Palliative care is aimed at reducing the pain and increasing the comfort of people being treated for a serious illness, regardless of their prognosis. If you didn’t know that, you are not alone.
Studies have found that 70 percent of the U.S. public is unfamiliar with palliative care. Doctors also often are unaware of the spectrum of palliative care services. The 2013 Institute of Medicine report Delivering High-Quality Cancer Care: Charting a New Course for a System in Crisis notes that physicians often do not refer patients to palliative care until the last two months of life. Yet palliative care can be offered from the moment a patient begins cancer treatment.

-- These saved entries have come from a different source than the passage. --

-- ==== Sys2Proof/Tests/Slice0.lean ====
section
/-!
SUPPORT. Own tests: an ill-formed command for each check of well-formedness, worked values of the spec, and for every statement
with hypotheses a witness, clause by clause: concrete states and operands that meet all of them together.
-/
namespace Sys2Proof.Tests
open Sys2Proof.Machine
set_option Elab.async false

/-! ### States and messages -/

/-- The state after reset, in a module state. -/
def inState (m : MState) : State := State.reset.updMstate fun _ => m

def starting : State := inState .startup
def serving : State := inState .service
def testing : State := inState .test

/-- The next state that an outcome names. -/
def afterOf (o : Host.Outcome State Fault Refusal) (s : State) : State :=
  match o with
  | .next t => t
  | _ => s

def withHost (f : PortSt → PortSt) (s : State) : State := s.updPort .host f

/-- A token 7 of an armed command at the host port. -/
def armed (op : Half) (bound : List Word) (s : State) : State :=
  withHost (fun q => { q with tokens := [{ opcode := op, bound := bound, value := 7, ms := 0 }] }) s

/-- An operation pending at the host port with TAG 9. -/
def pending (op : Half) (s : State) : State := withHost (fun q => { q with pend := [{ opcode := op, tag := 9 }] }) s

/-- Task 0 enabled. -/
def withTask (s : State) : State := s.updTask 0 fun t => { t with cfg := 0x80640064 }

def answered : State := withHost (fun q => { q with resps := [[1, 2, 3], [4]] }) starting
def sixteen : List Byte := List.replicate 16 0x4E
def fullMailbox : State := withHost (fun q => { q with cmds := [sixteen, sixteen, sixteen, sixteen] }) starting
def identCmd : HostCommand := { port := .host, op := 0x0001, tag := 5, payload := [] }
/-- A record of a kind was not passed on last. -/
def losing (k : Nat) (s : State) : State := s.updVoter fun v => { v with lost := [k] }
def oneWaits : State := withHost (fun q => { q with cmds := [sixteen] }) starting
/-- The maintenance slot served at REMOTE_LEVEL 0b01. -/
def remote : State := starting.updFloe fun f => { f with live := [0x00028000, 0x000001F4, 1, 0x4000] }
def rowOf (op : Half) : CmdRow := (catalogueRow op).getD { opcode := 0, kind := .imm, states := [] }
def taken (i : Instr) : HostCommand := (hostCommand i).getD ⟨.host, 0, 0, []⟩
def eightPend : State := withHost (fun q => { q with pend := List.replicate 8 { opcode := 0x0601, tag := 9 } }) starting
def idleLoad : List Byte := (taken (.floeSched .host 5 0 false true 1 [])).payload
/-- A maintenance frame of the terminal, node 9, with a packet of 16 bytes in one fragment, or the first of more. -/
def fragment (count : Word) : List Byte :=
  wordsBytes [0x05480000, 0x00000018, 0, 0, count, 0x00000010] ++ sixteen ++ dwordBytes 0
def fragmentWaits (count : Word) : State := remote.updFloe fun f => { f with maintRx := [fragment count] }

def groupLock : LockRec := { kind := 2, index := 1, cause := 0x0101, iceSeq := 3, time := 4, source := 0x20 }
def lockedGroup : State := starting.updFram fun f => { f with locks := [groupLock] }
/-- A Floe record with the key of slot 1 to load. -/
def keyRecord : List Word := floeFactory ++ [0x00000008] ++ [1, 2, 3, 4, 5, 6, 7, 8]
def staged : State := starting.updFw fun f => { f with snow := .staged }
def strapped (s : State) : State := { s with maintEn := true }

/-- Group 1 locked out, LOCK.RESET armed, and a press of one second since. -/
def pressed : State :=
  (armed 0x0901 [0x0201] lockedGroup).updIo fun i =>
    { i with live := 0x80000014 :: ioFactory.drop 1, fs1 := { i.fs1 with st := .ok },
             ack := { i.ack with done := some (10, 1010, true, true) } }
/-- A channel at 781 kbit/s with receive buffer 0 for identifier 0 and transmit buffer 1. -/
def canRecord : List Word :=
  [0x80000000, 0x0403C100, 0x01041084, 0, 0, 0, 0, 0, 0x40000000, 0x1FFFFFFF, 0x80000000, 0] ++ List.replicate 124 0

/-- Two beacons, the STATUS slot of node 0 and a DATA slot of node 1. -/
def schedule : List Word :=
  [0, 0x01F41FFE, 0x00000040, 0xD0000000, 8000, 0x01F41FFF, 0x00000040, 0xD0000000] ++
    [16000, 0x01F42000, 0x00000040, 0xC0000000, 24000, 0x01F43001, 0x00050040, 0xD0000000]
/-- The first entry of a schedule for mode 2 has been received. -/
def loading : State := starting.updFloe fun f => { f with loads := [(2, { owner := .host, entries := schedule.take 4 })] }
def synced : State :=
  starting.updFloe fun f => { f with fstate := .sync, round := 7, liveSched := (f.liveSched.set 1 (some schedule)).set 0 (some schedule) }
def asking : State := pending 0x0B03 (synced.updFloe fun f => { f with mreq := some (1, .host, 9, 7) })
/-- A bank with a file and in a state. -/
def bankIn (st : BankSt) (file : List Byte) : Bank := { Bank.fresh with st := st, file := file, loaded := file.length }
def standbyIs (b : Bank) (s : State) : State := s.updProg fun p => { p with bank0 := b }
def verifying : State := pending 0x0402 (standbyIs { bankIn .verifying sixteen with verify := some (.host, 9) } starting)
def planned : Activation := { bank := false, roundA := 2, client := some (.host, 9), confirmed := true, sent := false, litCrc := 0, descCrc := 0 }
/-- SERVICE with an activation scheduled, at a T0 boundary. -/
def atSwitch : State :=
  pending 0x0403 ((withTask serving).updProg fun p =>
    { p with bank0 := bankIn .valid [], bank1 := bankIn .active [], actBank := some true, sched := some planned })
   |>.updFloe fun f => { f with round := 10 }
/-- The machine past every round in which a boundary could still be found. -/
def tooLate (s : State) : State := s.updFloe fun f => { f with round := 2000 }
def unconfirmed : Activation := { planned with confirmed := false }
def proposed : State := atSwitch.updProg fun p => { p with sched := some unconfirmed }
def staging : State := starting.updFw fun f => { f with snow := .staging, image := sixteen }
/-- An active bank with 32 host inputs. -/
def hinBank : Bank := bankIn .active (List.replicate 124 0 ++ wordBytes 32)
def withHin : State := (standbyIs hinBank serving).updProg fun p => { p with actBank := some false }
def reading : State := starting.updIce fun i => { i with hostCur := some { pos := 0, nand := false, minSev := 0 } }
def recordOfSeq (n : Nat) : IceRec := { seq := n, time := 0, code := 0x0101, sev := 2, src := 0, p0 := 0, p1 := 0, p2 := 0, p3 := 0 }
def unreadable : State := reading.updIce fun i => { i with store := [recordOfSeq 4, recordOfSeq 6] }
def faulty : State := starting.updFcu fun f => { f with sources := [(0x20, { FcuSource.fresh with unack := 4 })] }

/-- One descriptor: ALG 1 over 16 bytes of inline data. -/
def descriptors : List Word := [0x10000000, 0x3F000, 16, 0, 0, 0, 0, 0, 0, 0]
def runningChain : Chain := { port := .host, tag := 9, descs := descriptors, data := sixteen, snap := some [sixteen], stage := 0 }
def chained : State :=
  pending 0x0C10 (starting.updFabric fun f => { f with chains := [runningChain] })
def nextChain : Chain := { runningChain with tag := 10, snap := none }
def twoChains : State := chained.updFabric fun f => { f with chains := [runningChain, nextChain] }
/-- Two descriptors in compare mode. -/
def comparing : List Word := [0x18000000, 0x3F000, 8, 0, 0, 0, 0, 0, 0, 0, 0x18000000, 0x3F000, 8, 0, 0, 0, 0, 0, 0, 0]
def comparingChain : Chain := { runningChain with descs := comparing, snap := some [sixteen.take 8, sixteen.take 8] }
def comparingState : State := chained.updFabric fun f => { f with chains := [comparingChain] }
/-- CAN 2 on the bus with the record above. -/
def canOnBus : State := starting.updCan2 fun c => { c with cfg := canRecord, st := .active }
/-- Transmit buffers 0 and 1. -/
def txRecord : List Word := canRecord.set 8 0x60000000
def requested0 : State := setBufWord .can2 0 0 bTxreq (canOnBus.updCan2 fun c => { c with cfg := txRecord })
def requested : State := setBufWord .can2 1 0 bTxreq canOnBus
def shortFrame : CanFrame := { ide := false, rtr := false, id := 0, fdf := false, brs := false, esi := false, dlc := 2, data := [1, 2] }
/-- The channel in loopback, in TEST. -/
def loopback : State :=
  (setBufWord .can2 1 0 bTxreq testing).updCan2 fun c => { c with cfg := 0x90000000 :: canRecord.drop 1, st := .active }
def collided : State := setBufWord .can2 1 0 (bTxreq ||| 0x00780000) canOnBus
def tooManyErrors : State := canOnBus.updCan2 fun c => { c with tec := 256 }
def holding : State := canOnBus.updCan2 fun c => { c with st := .busOffHold }
def recovering : State := canOnBus.updCan2 fun c => { c with st := .busOff, tec := 256 }
def integratingCan : State := canOnBus.updCan2 fun c => { c with st := .stopped, integrating := true }
def asleep : State := (inState .dormant).updCan2 fun c => { c with st := .sleep }
def lockedBuf : State := setBufWord .can2 0 0 bLock canOnBus

def updating : State := State.reset.updFram fun f => { f with fwMark := some (0x03000001, 0) }
/-- A staged image of hardware issue C, firmware version 3.0.1, 8 bytes of body. -/
def goodImage : List Byte :=
  wordsBytes ([0x424C4657, 0x00030000, 0x03000001, 0, 8] ++ List.replicate 59 0) ++ dwordBytes 0
def updatingGood : State := updating.updFw fun f => { f with snow := .staged, image := goodImage }
def tested : State := { inState .selftest with testsDone := true }
def moduleLocked : State :=
  tested.updFram fun f => { f with locks := [{ groupLock with kind := 1, index := 0 }, { groupLock with kind := 3, index := 2 }] }
/-- Synchronised, with an active bank and task 0 enabled. -/
def conditionsMet : State :=
  (withTask starting).updProg (fun p => { p with bank0 := bankIn .active [], actBank := some false }) |>.updTb fun t => { t with sync := 2 }
/-- HOLD, entered from SERVICE. -/
def held : State := { inState .hold with holdFrom := .service }
def overvolted : State := held.updPower fun p => { p with overvolt := true }
def heldBrown : State := held.updPower fun p => { p with brownout := true }
def acting (m : MState) (a : Action) (n ms : Nat) : State := (inState m).updHif fun h => { h with actions := [(a, .host, n, ms)] }
def armedRime : State := { strapped serving with rimeArmed := true }
def good : VRec := { kind := 2, tag := 0, data := 7 }
def bad : VRec := { kind := 2, tag := 0, data := 6 }
def worse : VRec := { kind := 2, tag := 0, data := 5 }
def selfTestRec : VRec := { kind := 0xA, tag := 0, data := 0 }
def laneIs (x : LaneState) (m : MState) : State := (inState m).updLane 2 fun l => { l with st := x }

/-- SERVICE with an active bank and task 0 enabled. -/
def running : State := (withTask serving).updProg fun p => { p with bank0 := bankIn .active [], actBank := some false }
/-- A cycle whose slice has just been frozen. -/
def newCycle : Cycle :=
  { release := 0, relRound := 3, slice := [1, 2, 3, 4], inSig := none, peerSig := none, agreed := false, unagreed := false,
    adopted := [], dataIds := [], role := false, started := false, paused := false, pc := 0, sig := 0, overrun := false,
    yieldAt := [], keySel := false }
def inCycle (c : Cycle) (s : State) : State := s.updTask 0 fun t => { t with run := some c, refReady := true }
def sameRound : Cycle := { newCycle with relRound := 0 }
def agreedCycle : Cycle := { newCycle with inSig := some 5, agreed := true }
def remapping (s : State) : State := s.updProg fun p => { p with bank1 := bankIn .valid [], remapFrom := some (bankIn .valid []) }
def pausedCycle : Cycle := { agreedCycle with started := true, paused := true }
def yieldingCycle : Cycle := { agreedCycle with started := true, yieldAt := [0] }
def lastCycle : Cycle := { agreedCycle with started := true }
def lateCycle : Cycle := { lastCycle with overrun := true }
def journal : Journal := { task := 0, seq := 4, cont := false, entries := [(3, 5)] }
def committing : State := serving.updFram fun f => { f with waiting := [journal] }
def journal2 : Journal := { task := 0, seq := 4, cont := true, entries := [(3, 5)] }
def committing2 : State := serving.updFram fun f => { f with waiting := [journal2, journal] }
/-- SYNC with the schedule above and both links up. -/
def inSync (f : Floe → Floe) (s : State) : State :=
  s.updFloe fun x => f { x with fstate := .sync, liveSched := x.liveSched.set 0 (some schedule), chA := { x.chA with linkUp := true, ok := true },
                                chB := { x.chB with linkUp := true, ok := true } }
def sync : State := inSync id serving
def statusSlot : Slot := slotOf 2 (schedule.drop 8)
def dataSlot : Slot := slotOf 3 (schedule.drop 12)
def statusFrame : List Byte := (nodeFrame 3 16000 false (statusBody sync) sync).getD []
/-- A payload with the padding of its frame. -/
def padded (p : List Byte) : List Byte := p ++ List.replicate (46 - p.length) 0
def dataFrame : List Byte := padded ((buildFrame floeFactory .fresh 4 1 false 5 [1, 2, 3, 4] 1 0).getD [])
/-- A payload as the frame of node 1 that carries it. -/
def onFloe (p : List Byte) : List Byte := ethFrame 0x03464C000000 (nodeAddress 1) 0x88B5 p
def measured : State := inSync (fun x => { x with devs := [(2, .a, 40)] }) serving
def switching : State := inSync (fun x => { x with swPend := true, round := 9, switchRound := 9, modeNext := 0 }) serving
def ready6 : State := starting.updFloe fun x => { x with live := [0x00028C00, 0x1F4, 1, 0], liveSched := x.liveSched.set 0 (some schedule) }
def listening (f : Floe → Floe) : State :=
  ready6.updFloe fun x => f { x with fstate := .listen, chA := { x.chA with linkUp := true }, idleCyc := some 0 }
def listener : State := listening id
def coldPayload (s : State) : List Byte :=
  (nodeFrame 2 s.now s.floe.idleKey (wordsBytes [BitVec.ofNat 32 (firstRound s), at32 0 (floeInitMode s.floe.live)]) s).getD []
def ownCold : ColdRx := { node := 0, firstRound := 3, mode := 0, sentNs := 0 }
def coldOwn : State := listening fun x => { x with fstate := .coldstart, coldA := some ownCold }
def otherCold : ColdRx := { ownCold with node := 4 }
def coldOther : State := listening fun x => { x with coldA := some otherCold }
def coldWaits : State := listening fun x => { x with fstate := .coldstart }
def integrating : State := listening fun x => { x with fstate := .integrate, integRounds := 10 }
def passive : State := serving.updFloe fun x => { x with fstate := .passive, passiveRounds := some 9 }
def silent : State := inSync (fun x => { x with chB := { x.chB with badRounds := 3 } }) serving
def echoless : State := inSync (fun x => { x with chA := { x.chA with echoMissRounds := 3 } }) serving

Judith Redwing Keyssar, the director of the Palliative and End of Life Care Program at Jewish Family and Children’s Services of the San Francisco Bay Area, is on a mission to help people understand how palliative care can help prevent and treat cancer-related pain—whether a patient has a good or poor prognosis, a small tumor or metastatic disease, or is starting or ending active treatment. A nationally known speaker, Keyssar is also the author of Last Acts of Kindness, a book that explores attitudes about palliative care and end-of-life issues. Cancer Today spoke with Keyssar about using palliative care during cancer treatment.
Q: How do you explain palliative care to patients and their families?
A: I prefer to describe palliative care as an extra layer of support that comes along with the care that patients are already receiving. Palliative care is about holistically addressing a patient’s needs and relieving suffering on every level—physical, emotional and spiritual. Services are provided by an interdisciplinary team that can include physicians, pharmacists, complementary health providers, social workers and religious advisers.
Q: What are some of the common misconceptions about palliative care?
A: Many people confuse palliative care with hospice care, which has a palliative care component, but is typically offered in the last six months of life. Patients think that if they agree to receive palliative care, their disease won’t be treated. And doctors are sometimes hesitant about referring patients because they can’t understand what palliative care can provide that they can’t. They also may believe that they are somehow giving up on the patient. I see it all the time: Palliative care services are suggested, and the oncologist says, “We don’t need that yet.”
Q: When should patients start thinking about and requesting palliative care?
A: Patients should be offered palliative care services as soon as they’re diagnosed. Most hospitals have a palliative care team, but these services are often offered only to inpatients. Also, although anyone can request palliative care, in many cases a physician must make a referral, and he or she may be reluctant to do so.
When a patient is expected to go into remission after treatment, a palliative care consult makes all the sense in the world, because it covers everything from pain control and psychological concerns to practical issues, such as housing and transportation needs. Patients need to understand that palliative care isn’t about giving up on treatment—it’s about helping them get through treatment.
Q: Could you describe a time when palliative care helped a cancer survivor?
A: One of my patients was diagnosed with breast cancer in 1991. Our palliative care group has helped her through her many treatments, surgeries and recurrences by finding alternative housing, helping with pain and symptom management and providing emotional and psychological support. The assistance we offered has allowed her to focus more on her treatment and recovery. She feels secure and supported, and she knows that she can depend on us if her cancer comes back.